Dealing with Differing Coefficients of Thermal Expansion

We are using epoxy adhesives to bond steel substrates that are exposed periodically to both 150°C and as low as 0°C. Our problem is in maintaining adhesion to the two steel surfaces at such divergent temperatures because of the response of materials to thermal conditions when going through heating and cooling cycles. Do you have any suggestions?

Differences in thermal expansion coefficients between substrates and adhesives can cause big problems in many applications. In extreme cases, I have seen epoxies used to bond glass to stainless steel, and the glass has cracked on heat-curing the adhesives.

Adhesives generally have thermal expansion coefficients some 4-10 times higher than metals.

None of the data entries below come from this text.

-- ==== Sys2Proof/Laws/PerInstr.lean ====
section
/-!
SUPPORT. Statements about every command as syntax, one lemma for each constructor: a command has at most one binary form, the word of a
Plat instruction or the operand bytes of a host command.
-/
namespace Sys2Proof.Laws.OneForm

open Sys2Proof.Machine

/-- The command has no word of Plat, or no operand bytes of a host command. -/
def Statement (i : Instr) : Prop := platEncode i = none ∨ hostEncode i = none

This can create large stresses in the joints on temperature cycling, and often these stresses will cause debonding from the surfaces.

The solution to the problem usually involves a complete joint redesign to eliminate the stress buildup (this sounds unlikely to happen in your situation), modifying the thermal expansion coefficient of the adhesive, or making the adhesive more flexible so the stresses can be dissipated. High levels (30-60%) of, for example, a silica filler that has a very low thermal expansion coefficient will bring your adhesive much closer to the expansion coefficient of the steel. Some epoxy adhesives are highly filled and have low thermal expansion coefficients.

The other approach is to make your adhesive much more flexible by incorporating elastomers. Maximizing adhesion to the surfaces is obviously important in sealing as well, and make sure you incorporate suitable adhesion promoters into the adhesive or use a primer on the metal before bonding.